Apache Beam - What are the key concepts for writing efficient data processing pipelines I should be aware of?

Question

I've been using Beam for some time now and I'd like to know what are the key concepts for writing efficient and optimized Beam pipelines.

I have a little Spark background and I know that we may prefer to use a reduceByKey instead of a groupByKey to avoid shuffling and optimise network traffic.

Is it the same case for Beam?

I'd appreciate some tips or materials/best pratices.

Reza Rokni · Accepted Answer

Some items to consider:

Graph Design Considerations:

Filer first; place filter operations as high in the DAG as possible)
Combine early; If there is a choice as to when to combine, do this as early as possible.
If possible reduce the effect of large sliding windows by using smaller fixed windows before the large sliding window. FixedWindow.of(1m) | Combine | SlidingWindow.of( 6 Hour)
Most runners will support graph fusion, which is the right thing 99% of the time. But in the case of a massive fanout transform you should break fusion.

Coders

Choose coders that provide good performance, for example in Java use something like Proto or Avro coder and not default java serialization.
Advanced Tip: Encoding/decoding is a large source of overhead. Thus if you have a large blob but only need part of it structured you could selectively decode just that part.

Logging

Avoid Log.info at a per element level, this is rarely of value and is the root cause of many raised performance related issues.

Data Skew

Understand the data set and the implications of Hot keys. Fields that are used as Keys which are Nullable are often culprits... Make use of parallelism hints if needed withFanOut
For keys in general
- Too few keys: bad - hard to shard workload and per-key ordering will effect performance
- Too many keys: can be bad too - overhead starts to creep in.
Advanced key tip:
- Sometimes you can combine a key with the window of the element {key,Window} to help with distribute work more
- Not a requirement but if you have the ability and want to go into this level of optimisation; Aim for ~ O(10K) to O(100K) keys. if the keyspace is much larger, you can consider using hashes separating keys out internally. This is especially useful if keys carry date/time information. In this case you can "re-use" processing keys from the past that are not active anymore essentially for free.

Sources, Sinks and External Systems

Compressed files can be easily read with an option flag, however without an Offset TextIO can not distribute this task.
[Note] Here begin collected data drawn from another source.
-- ==== Sys2Proof/Machine/Image.lean ====
section
/-! DEFINITION. Configuration images (R93 to R105): frames and their fields, the checks that one frame takes by itself, and the
CRC; the instruction stores as the loader reads them (R117, R157, R159), with the load error codes of R118. -/

namespace Sys2Proof.Machine

open Sys2Proof

/-- A failed check (R118): load error code, frame index, word index. -/
abbrev LErr := Nat × Nat × Nat

/-- The failure that the loader reports (R119): the lowest code, then frame, then word. -/
def leastErr : List LErr → Option LErr
  | [] => none
  | e :: es =>
    match leastErr es with
    | none => some e
    | some f =>
      if e.1 < f.1 || (e.1 == f.1 && (e.2.1 < f.2.1 || (e.2.1 == f.2.1 && e.2.2 ≤ f.2.2))) then some e else some f

/-! ### Headers (R93, R94) -/

/-- The fields of a frame header (R93). -/
structure Hdr where
  kind : Nat
  tile : Nat
  unit : Nat
  seq  : Nat
  die  : Nat

/-- The header of a frame. -/
def Hdr.of (v : Nat) : Hdr := ⟨bits v 7 0, bits v 17 8, bits v 23 18, bits v 27 24, bits v 29 28⟩

/-- Whether a TILE code is that of a CT, an MT, an island, a syntax engine or an L2 slice. -/
def tcCt (t : Nat) : Bool := t < 384 && !isMt t
def tcMt (t : Nat) : Bool := t < 384 && isMt t
def tcIsl (t : Nat) : Bool := 512 ≤ t && t < 528
def tcSyn (t : Nat) : Bool := 640 ≤ t && t < 648
def tcL2 (t : Nat) : Bool := 768 ≤ t && t < 800

/-- Whether KIND is defined (R94). -/
def kindOk (k : Nat) : Bool := (1 ≤ k && k ≤ 9) || k == 15

/-- Whether TILE, UNIT, SEQ and DIE are valid for the kind (R94). -/
def Hdr.ok (h : Hdr) : Bool :=
  match h.kind with
  | 1 => tcCt h.tile && h.seq == 0
  | 2 => tcCt h.tile && h.seq ≤ 3
  | 3 => (h.tile < 384 || tcIsl h.tile || tcSyn h.tile || tcL2 h.tile) && h.unit == 0 && h.seq == 0
  | 4 => (h.tile < 384 || tcIsl h.tile || tcSyn h.tile) && h.unit == 0 && h.seq == 0
  | 5 => tcMt h.tile && h.unit == 0 && h.seq == 0
  | 6 => tcMt h.tile && h.unit ≤ 7 && h.seq ≤ 7
  | 7 => tcIsl h.tile && h.unit == 0 && h.seq == 0
  | 8 => tcMt h.tile && h.unit ≤ 7 && h.seq == 0
  | 9 => h.tile == 0 && h.unit == 0 && h.seq == 0
  | _ => h.tile == 0 && h.unit == 0 && h.seq == 0 && h.die == 0

/-! ### Bodies (R95 to R105) -/

/-- The reserved bit ranges of a body (R95 to R105). -/
def reservedOf (k : Nat) : List (Nat × Nat) :=
  match k with
  | 1 => [(63, 44)]
  | 2 => [(47, 42)]
  | 5 => [(63, 43)]
  | 6 => [(255, 244), (87, 86)]
  | 7 => [(255, 58)]
  | 8 => [(255, 160), (127, 109), (63, 62), (47, 37)]
  | 9 => [(255, 80)]
  | 15 => [(255, 96), (63, 56)]
  | _ => []

/-- The words of a frame in which a bit range has a bit set. -/
def setWords (v : Nat) (r : Nat × Nat) : List Nat :=
  (List.range 8).filter (fun k =>
    let hi := min r.1 (32 * k + 31)
    let lo := max r.2 (32 * k)
    lo ≤ hi && bits v hi lo != 0)
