/-- The compute unit to which the placement maps an image unit. -/
def Part.unitOfImage (q : Part) (img : Nat) : Nat :=
  match q.placed (dieOf img) (mtTile img) with
  | some (d, t) => unitOf d t
  | none => 0

/-- An edge unit restored. -/
def Edge.restore (x old : Edge) : Edge :=
  { x with ins := x.ins.map (fun k => (k.1, k.2.restore (tget {} old.ins k.1))), outs := x.outs.map (fun k => (k.1, k.2.restore (tget {} old.outs k.1))),
           drn := old.drn }

/-- A line of the side array as an array image holds it (R274). -/
def sideOf (v : Nat) : SideLine :=
  { st := if v % 4 = 1 then .filling else if v % 4 = 2 then .full else if v % 4 = 3 then .draining else .empty,
    ring := bits v 4 2, seq := BitVec.ofNat 32 (bits v 63 32) }

/-- The registers, the scratchpad, the full/empty bits and the side array that an array image at a physical address holds put into
what a save keeps of a unit (R274; R275, step 3). -/
def Mem.loadImage (m : Mem) (base : Nat) (x : UnitSave) : UnitSave :=
  let n := x.mt.split * 2 ^ 17
  let index (bs : List Nat) : List (Nat × Nat) := (List.range bs.length).zip bs
  let regs (y : Slot) : Vector Dword 64 := Vector.ofFn (fun i : Fin 64 =>
    BitVec.ofNat 64 (bytesToNat (m.homeBytes (base + 512 * (4 * y.place.pe.toNat + y.place.slot.toNat) + 8 * i.val) 8)))
  let flags := (m.homeBytes (base + 0x220000) (n / 32)).map (fun b => b.toNat)
  { x with
    slots := x.slots.map (fun (y : Slot) => { y with phys := regs y }),
    sram := (index ((m.homeBytes (base + 0x20000) n).map (fun b => b.toNat))).filterMap (fun b => if b.2 = 0 then none else some (b.1, BitVec.ofNat 8 b.2)),
    full := (index flags).flatMap (fun b => (List.range 8).filterMap (fun k => if b.2.testBit k then some (8 * b.1 + k) else none)),
    mt := { x.mt with side := (List.range (n / 128)).foldl (fun t i =>
      tput {} t i (sideOf (bytesToNat (m.homeBytes (base + 0x230000 + 8 * i) 8)))) [] } }

/-- A unit restored (R275, steps 3 to 5). -/
def State.restoreUnit (s : State) (p : Nat) (x : UnitSave) : State :=
  let u := (s.part p).unitOfImage x.img
  let m := (s.mem.l1DropAll u (fun _ => true) (s.part p).ctx).wipe u
  let m : Mem := { m with full := tdrop m.full (spAddr u 0 / 4) (spAddr (u + 1) 0 / 4) }
  let m : Mem := { m with sram := x.sram.foldl (fun t b => tput 0 t (spAddr u b.1) b.2) m.sram,
                          full := x.full.foldl (fun t w => tput false t (spAddr u 0 / 4 + w) true) m.full,
                          badWord := x.bad.foldl (fun t w => tput false t (spAddr u 0 / 4 + w) true) m.badWord }
  let s := ({ s with mem := m }.setMt u ((s.mt u).restore x.mt (s.ctx (s.part p).ctx))).setTern u x.tern
  s.mapSlots (fun y =>
    if y.prt == p && y.st != .noTask then
      match x.slots.find? (fun old => old.id == y.id) with
      | some old => y.restore old
      | none => y
    else y)

/-- The placed coordinates that a slot of a snapshot now has. -/
def State.newPlace (s : State) (p : Nat) (snap : Snap) (c : Coord) : Coord :=
  match (snap.units.flatMap (fun u => u.slots)).find? (fun x => x.place == c) with
  | none => c
  | some old => ((s.slots.find? (fun x => x.prt == p && x.id == old.id)).map (fun x => x.place)).getD c

/-- A placed unit taken by the context of a partition outside a forme start: one that another context last used starts afresh
(R201). -/
def State.takeUnit (s : State) (p u : Nat) : State :=
  if (s.mt u).lastCtx = some (s.part p).ctx then s else s.startUnit p u

/-- A forme restored from its snapshot (R275, steps 3 to 8), its placed units taken first (R201). -/
def State.restoreForme (s : State) (p : Nat) (snap : Snap) : State :=
  let q := s.part p
  let s := q.placedUnits.foldl (fun s u => s.takeUnit p u) s
  let s := ((List.range snap.units.length).zip snap.units).foldl (fun s x =>
    s.restoreUnit p (s.mem.loadImage (q.xsavebase + imageStep * x.1) x.2)) s
  let s := snap.islands.foldl (fun s x =>
    match (q.candReg (x.1 / 16)).bind (fun r => mapIsland r (x.1 % 16)) with
    | some (d, k) => s.setIsl (16 * d + k) ((s.isl (16 * d + k)).restore x.2)
    | none => s) s
  let s := snap.edges.foldl (fun s x =>
    match q.edgeOf x.1 with
    | some n => s.setEdge n ((s.edge n).restore x.2)
    | none => s) s
  let move (c : Cmd) : Cmd :=
    let pl := s.newPlace p snap c.place
    { c with place := pl, unit := coordUnit pl }
  let kept (x : Strm) : Bool := snap.strms.any (fun y => y.ctx == x.ctx && y.handle == x.handle)
  let s : State := { s with cmds := s.cmds ++ snap.cmds.map move, strms := s.strms.filter (fun x => !kept x) ++ snap.strms,
                            mem := { s.mem with clears := s.mem.clears ++ snap.clears.map (fun c => (p, c.1, c.2)) } }
  s.setPart p { s.part p with phase := .run, restore := none, sects := snap.sects }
If you have very large files to read uncompressing the file before starting the pipeline can provide a nice performance boost. Also look at using formats like compressed Avro.
- BackPressure: Beam runners are designed to be able to rapidly chew through parallel work. They can spin up many threads across many machines to achieve this goal. This can easily swamp external systems, especially if you are making a per element RPC call. If the external system can not be made to scale, create batches using startBundle / finishBundle to help elevate the invocations per second
- Speed of light, is well still the speed of light.. :-) Avoid using sinks and sources which are far apart from your workers.

Metrics

Make use of Beam metrics to instrument your pipelines.